◆ DATA IN THIS EXERCISE ◆
>>>>>
-- ==== Sys2Proof/Certificates/Slice0/Obligations.lean ====
section
/-! DEFINITION. The statements for the provers. Each says in its docstring which sentence of the spec it formalises, or what it
rests on. -/

open Sys2Proof Sys2Proof.Machine

/-! ### Command words -/

/-- A word decodes to a command exactly when it is the command's one word, `(VAR << 8) | OPC` (30_encoding.md section 1). -/
def Obligations.DecodeAndEncodeAgree : Prop :=
  ∀ (w : CmdWord) (i : Instr), decodeCmd w = .ok i ↔ i.wellFormed = true ∧ w = encodeCmd i

/-- The words `decodeCmd` accepts are exactly those with RSV = 0, VAR ≠ 3 and OPC in R303's map. -/
def Obligations.LegalWordsAreExactlyListed : Prop :=
  ∀ w : CmdWord,
    (∃ i, decodeCmd w = .ok i) ↔
      w.toNat / 2 ^ 10 = 0 ∧ w.toNat / 2 ^ 8 % 4 ≠ 3 ∧
        w.toNat % 2 ^ 8 ∈ [0x01, 0x02, 0x03, 0x04, 0x10, 0x20, 0x21, 0x22, 0x23, 0x30, 0x31, 0x32, 0x40]

/-- One word of each family, from the table of 95_test_vectors.md L2.1. -/
def Obligations.SampleWordsDecode : Prop :=
  decodeCmd 0x00000001 = .ok (.tagFor .v1234) ∧ decodeCmd 0x00000110 = .ok (.encode .v0124) ∧
    decodeCmd 0x00000221 = .ok (.decodeScalar .v1248) ∧ decodeCmd 0x00000123 = .ok (.shufEntry .v0124) ∧
    decodeCmd 0x00000231 = .ok (.decodeDeltas .v1248) ∧ decodeCmd 0x00000040 = .ok (.dataLen .v1234)

/-! ### Steps -/

/-- A CMD write stores its word and performs the command it encodes, in one transition; then the host moves on (R100, R107,
R110). A faulted state holds the word too, and its host has moved on, the model's reading, notes/assumptions/7.md. -/
def Obligations.StepRunsDecodedCommand : Prop :=
  ∀ (s : State) (h k : Nat) (w : CmdWord) (i : Instr),
    s.fault = none → s.nextAction = some (h, .writeCmd k w) → k < s.instances → decodeCmd w = .ok i →
      step s = mapNext (fun t => t.advance h) (exec i ((s.select k).storeCmd w))

/-- The very next step after `withFetchWord` performs the command placed, on the instance selected, in the state as it was but
for the host's move, with FAULT = none. That a program reaches the block as host writes of CMD, so that this is what placing a
word means, is the model's choice (notes/assumptions/5.md). -/
def Obligations.PlacedWordRunsNext : Prop :=
  ∀ (s : State) (nbits w : Nat) (i : Instr), decodeTableWord nbits w = some i →
    step (s.withFetchWord nbits w) =
      mapNext (fun t => t.advance 0)
        (exec i ((s.withFetchWord nbits w).storeCmd (BitVec.ofNat 32 (w % 2 ^ nbits)))) ∧
      (s.withFetchWord nbits w).blk = s.blk ∧ (s.withFetchWord nbits w).mem = s.mem ∧
      (s.withFetchWord nbits w).platform = s.platform

/-- An illegal command word ends with InvalidCommand: it reads no argument register and touches no memory, every result
register becomes unwritten, CMD keeps the word written, and no other instance changes (R304, R703). -/
def Obligations.IllegalWordEndsInvalidCommand : Prop :=
  ∀ (s : State) (h k : Nat) (w : CmdWord),
    s.fault = none → s.nextAction = some (h, .writeCmd k w) → k < s.instances →
    (w.toNat / 2 ^ 10 ≠ 0 ∨ w.toNat / 2 ^ 8 % 4 = 3 ∨ w.toNat % 2 ^ 8 ∉ listedOpcodes.map (·.toNat)) →
      ∃ t, step s = .next t ∧ t.selected = k ∧ t.blk.cmd = w ∧ t.blk.status = 5 ∧
        (∀ r, (t.blk.res r).wr = false) ∧ (∀ r, t.blk.arg r = (s.select k).blk.arg r) ∧
        t.blk.strategy = (s.select k).blk.strategy ∧ t.mem = s.mem ∧ t.platform = s.platform ∧ t.fault = none ∧
        ∀ j, j ≠ k → t.blocks[j]? = s.blocks[j]?

/-- Nothing but a host's action changes the machine. No agent steps once FAULT is set (R128), so nothing clears it, and a state
with FAULT set is not the end of a run; a turn at which no host acts changes nothing but the turn (R819; the stutter step is the
model's own, notes/assumptions/6.md). -/
def Obligations.OnlyHostActionsMoveTheMachine : Prop :=
  (∀ (s : State) (r : UB), s.fault = some r → step s = .fault (.faulted r) ∧ s.ended = false) ∧
  (∀ s : State, s.fault = none → s.nextAction = none → step s = .next { s with turns := s.turns.tail }) ∧
  ∀ s t : State, step s = .next t → s.fault = none

/-- A host's position index goes up by 1 after each action it takes, and by nothing else; no program changes (R110). That one
action is one write or one read, not a line of several writes, is the model's choice (notes/assumptions/18.md). -/
def Obligations.HostPositionAdvances : Prop :=
  ∀ (s t : State) (h : Nat) (a : HostAction), s.nextAction = some (h, a) → step s = .next t →
    t.turns = s.turns.tail ∧ t.hosts.length = s.hosts.length ∧
      ∀ (j : Nat) (x : HostProgram), s.hosts[j]? = some x →
        ∃ y, t.hosts[j]? = some y ∧ y.program = x.program ∧ y.p = if j = h then x.p + 1 else x.p

/-! ### The host's registers and memory -/

/-- The register map (R102): the twenty offsets, and every other one reserved. -/
def Obligations.RegisterMapIsComplete : Prop :=
  (∀ off, regAt off ≠ none ↔ off % 8 = 0 ∧ off < 0xA0) ∧
    [0x00, 0x08, 0x10, 0x18, 0x20, 0x28, 0x30, 0x38, 0x40, 0x48].map regAt =
      [some .cmd, some .status, some .caps, some .strategy, some (.arg .n), some (.arg .seed), some (.arg .arg0),
        some (.arg .ctrlBase), some (.arg .ctrlLen), some (.arg .dataBase)] ∧
    [0x50, 0x58, 0x60, 0x68, 0x70, 0x78, 0x80, 0x88, 0x90, 0x98].map regAt =
      [some (.arg .dataLen), some (.arg .valBase), some (.arg .valLen), some (.res .resCtrl), some (.res .resData),
        some (.res .resVal), some (.res .resDesc0), some (.res .resDesc1), some (.res .resDesc2), some (.res .resDesc3)]

/-- A host's write of an argument register stores the value, sets WR, and changes nothing else of any instance (R103, R106). -/
def Obligations.ArgumentWriteChangesOneRegister : Prop :=
  ∀ (s : State) (h k off : Nat) (v : Word) (r : ArgReg),
    s.fault = none → s.nextAction = some (h, .writeReg k off v) → k < s.instances → regAt off = some (.arg r) →
      ∃ t, step s = .next t ∧ t.selected = k ∧ t.blk.arg r = ⟨v, true⟩ ∧
        (∀ r', r' ≠ r → t.blk.arg r' = (s.select k).blk.arg r') ∧ (∀ q, t.blk.res q = (s.select k).blk.res q) ∧
        t.blk.cmd = (s.select k).blk.cmd ∧ t.blk.status = (s.select k).blk.status ∧
        t.blk.strategy = (s.select k).blk.strategy ∧ t.mem = s.mem ∧ t.platform = s.platform ∧
        ∀ j, j ≠ k → t.blocks[j]? = s.blocks[j]?

/-- A host access to an unlisted offset, and a host write of a read-only register, is UB(ReservedRegister) (R101): FAULT is set,
and no register, no memory and no observation changes. -/
def Obligations.ReservedAccessFaults : Prop :=
  ∀ (s : State) (h k off : Nat), s.fault = none → k < s.instances →
    (∀ v, s.nextAction = some (h, .writeReg k off v) → off ≠ 0 → (∀ r, regAt off ≠ some (.arg r)) →
      AccessFaults s .reservedRegister) ∧
    (s.nextAction = some (h, .readReg k off) → (off % 8 ≠ 0 ∨ 0xA0 ≤ off) →
      AccessFaults s .reservedRegister)

/-- What a host reads: CMD, STATUS, STRATEGY and CAPS, whose bit 0 is VEC_CAP and whose other bits are 0, and the value of a
written register, recorded as an observation; a read of a register with WR = 0 is a model fault and records nothing (R106 to
R109, R111). Neither changes a register or memory. -/
def Obligations.HostReadsRegisters : Prop :=
  ∀ (s : State) (h k off : Nat) (b : Block),
    s.fault = none → s.nextAction = some (h, .readReg k off) → s.blocks[k]? = some b →
    let sees (v : Word) : Prop :=
      ∃ t, step s = .next t ∧ t.blocks = s.blocks ∧ t.mem = s.mem ∧ t.platform = s.platform ∧
        ∀ j, (t.hosts[j]?).map (fun x => x.observed) =
          (s.hosts[j]?).map fun x => if j = h then x.observed ++ [.reg k off v] else x.observed
    (off = 0x00 → sees (b.cmd.setWidth 64)) ∧ (off = 0x08 → sees (b.status.setWidth 64)) ∧
      (off = 0x10 → sees (BitVec.ofNat 64 s.platform.vecCap.toNat)) ∧ (off = 0x18 → sees b.strategy) ∧
      (∀ r, regAt off = some (.arg r) →
        ((b.arg r).wr = true → sees (b.arg r).val) ∧
        ((b.arg r).wr = false → AccessFaults s .unwrittenArgument)) ∧
      ∀ r, regAt off = some (.res r) →
        ((b.res r).wr = true → sees (b.res r).val) ∧
        ((b.res r).wr = false → AccessFaults s .unwrittenResult)

/-- A host's write of memory stores its bytes and nothing else, and its read records what memory holds and changes none of it
(R126, R819). An access to a byte outside Backed faults, the model's choice, notes/assumptions/8.md. -/
def Obligations.HostMemoryAccess : Prop :=
  ∀ (s : State) (h : Nat) (a : Word), s.fault = none → s.mem.wf = true →
    (∀ bs, s.nextAction = some (h, .writeMem a bs) →
      ((∀ j, j < bs.length → backed s.platform (a.toNat + j) = true) →
        ∃ t, step s = .next t ∧ t.blocks = s.blocks ∧ t.platform = s.platform ∧
          (∀ x, (x < a.toNat ∨ a.toNat + bs.length ≤ x) → t.mem.read x = s.mem.read x) ∧
          ∀ j, j < bs.length → t.mem.read (a.toNat + j) = bs.getD j 0) ∧
      ((∃ j, j < bs.length ∧ backed s.platform (a.toNat + j) = false) → step s = .fault .hostUnbacked)) ∧
    ∀ k, s.nextAction = some (h, .readMem a k) →
      ((∀ j, j < k → backed s.platform (a.toNat + j) = true) →
        ∃ t, step s = .next t ∧ t.blocks = s.blocks ∧ t.platform = s.platform ∧ t.mem = s.mem ∧
          ∀ x, s.hosts[h]? = some x → (t.hosts[h]?).map (fun y => y.observed) =
            some (x.observed ++ [.bytes a ((List.range k).map fun j => s.mem.read (a.toNat + j))])) ∧
      ((∃ j, j < k ∧ backed s.platform (a.toNat + j) = false) → step s = .fault .hostUnbacked)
<<<<<
◆ ASSIGNMENT ◆
Out of the data above, transcribe exactly and only the lines starting with the line that has "decodeCmd 0x00000001 = .ok" and going on through the line that has "step (s.withFetchWord nbits", both included.

◆ RESPONSE AREA ◆
  decodeCmd 0x00000001 = .ok (.tagFor .v1234) ∧ decodeCmd 0x00000110 = .ok (.encode .v0124) ∧
    decodeCmd 0x00000221 = .ok (.decodeScalar .v1248) ∧ decodeCmd 0x00000123 = .ok (.shufEntry .v0124) ∧
    decodeCmd 0x00000231 = .ok (.decodeDeltas .v1248) ∧ decodeCmd 0x00000040 = .ok (.dataLen .v1234)

/-! ### Steps -/

/-- A CMD write stores its word and performs the command it encodes, in one transition; then the host moves on (R100, R107,
R110). A faulted state holds the word too, and its host has moved on, the model's reading, notes/assumptions/7.md. -/
def Obligations.StepRunsDecodedCommand : Prop :=
  ∀ (s : State) (h k : Nat) (w : CmdWord) (i : Instr),
    s.fault = none → s.nextAction = some (h, .writeCmd k w) → k < s.instances → decodeCmd w = .ok i →
      step s = mapNext (fun t => t.advance h) (exec i ((s.select k).storeCmd w))

/-- The very next step after `withFetchWord` performs the command placed, on the instance selected, in the state as it was but
for the host's move, with FAULT = none. That a program reaches the block as host writes of CMD, so that this is what placing a
word means, is the model's choice (notes/assumptions/5.md). -/
def Obligations.PlacedWordRunsNext : Prop :=
  ∀ (s : State) (nbits w : Nat) (i : Instr), decodeTableWord nbits w = some i →
    step (s.withFetchWord nbits w) =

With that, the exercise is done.